Google’s AI translation tool seems to have invented its own secret language
techcrunch.comOn the downside, it's just a loop of Bender saying, "Kill all humans." Kidding aside though, the last bits of the article seem to spell out a future in which, for better or worse, we don't really understand what's under the hood, completely. What exactly is the implication, crazy extremes aside, of systems which essentially build their own black boxes?
A few days ago I found an Asimov story, The Last Question[1] on the comments on some other HN post. The story talks about computers which are far more advanced than today's and no human can completely understand their inner workings.

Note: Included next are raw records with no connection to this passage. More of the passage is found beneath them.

/-- Complete a descriptor of the queue: its record, its context and its slot (R41, R42). `nand` and `value` as read. -/
def State.finishDesc (s : State) (l : LaneIx) (e : QEntry) (st : LaneStatus) (nand : Byte) (addr : BitVec 14) (value : Word) : State × LaneDone :=
  let x := s.lanes[l]
  let now := (s.com (dieOfLane l)).usec
  let cx := e.ctx.bind fun c => x.ctxs[c]
  let elapsed : Word := match cx with
    | some c => (now - c.started).setWidth 32
    | none => 0
  let count := match x.erases.find? fun r => r.tag == e.desc.tag with | some r => r.count | none => 0
  let x := { x with
    queue := x.queue.filter fun q => q.desc.tag != e.desc.tag,
    ctxs := match e.ctx with | some c => x.ctxs.set c none | none => x.ctxs,
    owner := if x.owner.isSome && x.owner == e.ctx then none else x.owner,
    erases := x.erases.filter fun r => r.tag != e.desc.tag,
    train := { x.train with running := x.train.running && trainBound (x.queue.filter fun q => q.desc.tag != e.desc.tag) } }
  let c := completionOf e.desc st nand elapsed count addr value
  -- Completion words that microcode stored (STO of R59): word 1 ELAPSED, word 2 SUSPENDS and UCODE_ADDR, word 3 VALUE.
  let c := match cx with
    | some k => { c with
        elapsed := k.out[0].getD c.elapsed, value := k.out[2].getD c.value,
        suspends := (k.out[1].map fun w => w.extractLsb' 0 8).getD c.suspends,
        ucodeAddr := if st = .ucodeFault then c.ucodeAddr else (k.out[1].map fun w => w.extractLsb' 16 16).getD c.ucodeAddr }
    | none => c
  ({ s with lanes := s.lanes.set l (x.post c) },
   { lane := l, desc := e.desc, purpose := e.purpose, status := st })

/-- Another descriptor works on the LUN: bound, and not a suspended erase (R42). -/
def lunBusy (x : LaneSt) (u : LunIx) : Bool :=
  x.queue.any fun e => e.ctx.isSome && e.desc.unit == u &&
    !(x.erases.any fun r => r.tag == e.desc.tag && r.phase == .suspended)

/-- The erase on a LUN that this lane has suspended. -/
def suspendedOn (x : LaneSt) (u : LunIx) : Option EraseRun := x.erases.find? fun r => r.unit == u && r.phase == .suspended
/-- The erase that runs on a LUN. -/
def runningOn (x : LaneSt) (u : LunIx) : Option EraseRun := x.erases.find? fun r => r.unit == u && r.phase == .running

/-- What may run on a LUN whose erase is suspended (R46). -/
def runsWhileSuspended (x : LaneSt) (op : LaneOp) (d : Descriptor) : Bool :=
  readClass op || op == .readStatus || op == .getFeature || (programOp op && d.critical && !x.barPrograms)

/-- No earlier descriptor orders this one on its block (R43): behind a program or erase of the block nothing passes, and a program
or erase passes no operation on its block. -/
def orderedOk (before : List QEntry) (op : LaneOp) (d : Descriptor) : Bool :=
  !blockOp op || !(before.any fun e => match e.desc.op with
    | some o => blockOp o && e.desc.unit == d.unit && e.desc.block == d.block && (!readClass op || !readClass o)
    | none => false)

/-- The WAIT_TAG condition is met (R38, R39). A WAIT_TAG equal to the descriptor's own TAG, on which the spec is silent, counts as met
(DESIGN CHOICE, log entry 124). -/
def waitOk (q : List QEntry) (d : Descriptor) : Bool := !d.waits || d.waitTag == d.tag || !(q.any fun e => e.desc.tag == d.waitTag)

/-- The LUN of the descriptor is free for it (R43, R46, R47). -/
def lunOk (x : LaneSt) (op : LaneOp) (d : Descriptor) : Bool :=
  match op with
  | .suspend => !(x.erases.any fun r => r.unit == d.unit && (r.phase == .suspending || (r.phase == .running && !d.critical && !r.minMet)))
  | .resume => !lunBusy x d.unit
  | .train => true
  | _ => !lunBusy x d.unit && match suspendedOn x d.unit with
    | some r => !r.due && runsWhileSuspended x op d
    | none => true

/-- Eligible under R43, given the entries before it. -/
def eligible (x : LaneSt) (before : List QEntry) (e : QEntry) : Bool :=
  match e.desc.op with
  | some op => e.ctx.isNone && waitOk x.queue e.desc && orderedOk before op e.desc && lunOk x op e.desc
  | none => false

/-- A read that meets an accepted erase of its block (R44). -/
def onErasing (before : List QEntry) (e : QEntry) : Bool :=
  match e.desc.op with
  | some op => e.ctx.isNone && readClass op &&
      before.any fun q => q.desc.op == some .eraseBlock && q.desc.unit == e.desc.unit && q.desc.block == e.desc.block
  | none => false

/-- Rank by kind: CRITICAL, then the classes (R43). -/
def kindRank (d : Descriptor) : Nat := if d.critical then 0 else 1 + d.cls

/-- Of the entries that may start, the first of lowest rank: within a kind the one that has waited longest. -/
def bestStart (x : LaneSt) : List QEntry → List QEntry → Option QEntry
  | _, [] => none
  | before, e :: rest =>
    let later := bestStart x (before ++ [e]) rest
    if eligible x before e || onErasing before e then
      match later with
      | some f => if kindRank f.desc < kindRank e.desc then some f else some e
      | none => some e
    else later

/-- The descriptor that the lane starts next. -/
def LaneSt.nextStart (x : LaneSt) : Option QEntry := bestStart x [] x.queue

/-- The first free context. -/
def freeCtx (x : LaneSt) : Option CtxIx := (List.finRange 8).find? fun c => (x.ctxs[c]).isNone

/-- Contexts whose operation runs in a LUN's array. -/
def arrayContexts (x : LaneSt) : Nat :=
  (x.queue.filter fun e => e.ctx.isSome && ((e.desc.op.map blockOp).getD false) &&
    !(x.erases.any fun r => r.tag == e.desc.tag && r.phase == .suspended)).length

/-- The context that the next operation of a kind takes: four with array operations at most where the power cap limits the lane (R42, R348). -/
def State.ctxFor (s : State) (l : LaneIx) (op : LaneOp) : Option CtxIx :=
  if s.keeper.sup.capSteps.contains .fourContexts && blockOp op && decide (4 ≤ arrayContexts s.lanes[l]) then none else freeCtx s.lanes[l]

/-- Routine index of a descriptor: its own, or the profile's default for the opcode (R38). -/
def routineEntry (p : MediaProfile) (op : LaneOp) (d : Descriptor) : Nat :=
  let k := if d.routine = 0xFF then ((p.defaults[allLaneOps.idxOf op]?).map (·.routine)).getD 0 else d.routine.toNat
  (p.routines[k]?).getD 0x3FFF

/-- A context as a descriptor is bound to it: registers and flags start clear (R58). -/
def freshCtx (d : Descriptor) (pc : Nat) (now : BitVec 48) : Ctx :=
  { tag := d.tag, pc := BitVec.ofNat 14 pc, stack := [], w := Vector.replicate 16 0, z := false, c := false, n := false, t := false, s := false,
    waits := false, nand := { raw := 0, fail := false, ready := true, arrayReady := true, suspended := false }, out := #v[none, none, none], started := now }

/-- Change one entry of the queue. -/
def LaneSt.updEntry (x : LaneSt) (tag : Half) (f : QEntry → QEntry) : LaneSt :=
  { x with queue := x.queue.map fun e => if e.desc.tag == tag then f e else e }
/-- Change one erase. -/
def LaneSt.updErase (x : LaneSt) (u : LunIx) (f : EraseRun → EraseRun) : LaneSt :=
  { x with erases := x.erases.map fun r => if r.unit == u then f r else r }

/-- Bind a descriptor to a free context (R42). -/
def State.bind (s : State) (l : LaneIx) (c : CtxIx) (e : QEntry) (op : LaneOp) : State :=
  let pc := match s.laneProfile l with
    | some p => routineEntry p op e.desc
    | none => 0x3FFF
  let now := (s.com (dieOfLane l)).usec
  s.updLane l fun x => { (x.updEntry e.desc.tag fun q => { q with ctx := some c }) with ctxs := x.ctxs.set c (some (freshCtx e.desc pc now)) }

/-- A read of CLASS 0b00 or a CRITICAL descriptor waits for another block of the LUN (R46). -/
def wantsLun (x : LaneSt) (r : EraseRun) : Bool :=
  let block := (x.queue.find? fun e => e.desc.tag == r.tag).map (·.desc.block)
  x.queue.any fun e => e.ctx.isNone && e.desc.unit == r.unit && match e.desc.op with
    | some op => (readClass op && e.desc.cls == 0 && some e.desc.block != block) ||
        (e.desc.critical && programOp op && some e.desc.block != block) || (e.desc.critical && op == .readStatus)
    | none => false

/-- R46 and R47 on one running erase that has met its minimum run time: suspend it, or let the limit refuse. -/
def State.suspendIfDue (s : State) (l : LaneIx) (u : LunIx) : State :=
  let x := s.lanes[l]
  match runningOn x u with
  | none => s
  | some r =>
    if !r.minMet || !wantsLun x r then s
    else if r.count < x.suspLimit then
      s.updLane l fun x => (x.updErase u fun r => { r with phase := .suspending }).cycle (.suspend u)
    else if r.guarded then s
    else
      let s := s.updLane l fun x => x.updErase u fun r => { r with guarded := true }
      match x.queue.find? fun e => e.desc.tag == r.tag with
      | some e => s.raiseLane l 6 e.desc
      | none => s

/-- Resume a suspended erase (R46): its minimum run time counts afresh. -/
def LaneSt.resumeErase (x : LaneSt) (u : LunIx) : LaneSt :=
  (x.updErase u fun r => { r with phase := .running, held := false, minMet := false, due := false }).cycle (.resume u)

/-- Work for a LUN under a suspended erase remains: an eligible descriptor, or one that runs (R46). -/
def workRemains (x : LaneSt) (u : LunIx) : List QEntry → List QEntry → Bool
  | _, [] => false
  | before, e :: rest =>
    (e.desc.unit == u && e.desc.op != some .resume && e.desc.op != some .eraseBlock &&
      ((e.ctx.isSome) || eligible x before e)) || workRemains x u (before ++ [e]) rest

/-- Resume the erases whose LUN has no eligible descriptor left, and suspend those that reads wait for (R46). -/
def State.balanceErases (s : State) (l : LaneIx) : State :=
  let s := (s.lanes[l].erases.filter fun r => r.phase == .suspended && !r.held).foldl
    (fun s r => if workRemains s.lanes[l] r.unit [] s.lanes[l].queue then s else s.updLane l fun x => x.resumeErase r.unit) s
  (s.lanes[l].erases.filter fun r => r.phase == .running).foldl (fun s r => s.suspendIfDue l r.unit) s

/-! The channel (R42, R43). -/

/-- The entry's context waits for the channel. -/
def LaneSt.awaitsChannel (x : LaneSt) (e : QEntry) : Bool :=
  match e.ctx.bind fun c => x.ctxs[c] with
  | some k => k.waits
  | none => false

/-- A channel that is free goes to the context whose descriptor ranks first of those that wait for it: its SYNC is over. -/
def LaneSt.grantChannel (x : LaneSt) : LaneSt :=
  if x.owner.isSome then x else
  match (firstRanked (fun e => kindRank e.desc) (x.queue.filter x.awaitsChannel)).bind (·.ctx) with
  | none => x
  | some c => { x with owner := some c, ctxs := match x.ctxs[c] with
      | some k => x.ctxs.set c (some { k with waits := false, pc := k.pc + 1 })
      | none => x.ctxs }

/-- Erases and the waiting contexts take their turns: after every event that frees a LUN or the channel. -/
def State.turns (s : State) (l : LaneIx) : State := (s.balanceErases l).updLane l LaneSt.grantChannel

I think, even today, a modern microprocessor is out of the reach of any single human to fully comprehend. This is definitely the case for the extremely vast field of computer science.
Maybe the future of computing and artificial intelligence are systems that are in our capability to build but beyond our understanding of why they do what they do!
Is it a matter of the interplay between algorithm and mix of data being too complex for a human to know and predict the state? All outputs of the system are still theoretically predictable and reproducible (given the time/resources to reproduce the inputs), right?
This is flagged as a [dupe]; it would be useful to have automated links to the previous discussion in HN, maybe in the [dupe] tag.
I'll now go search for the previous discussion. The "past" link does not yield any results, and even searching for the TC URL does not find it.
It's a discussion of the google blog post linked in the techcrunch article (which arguably just reports on that article, and thus maybe shouldn't have been submitted): https://news.ycombinator.com/item?id=13018201
Yes, exactly! Thanks!
But is it coördinate or compound multilingualism?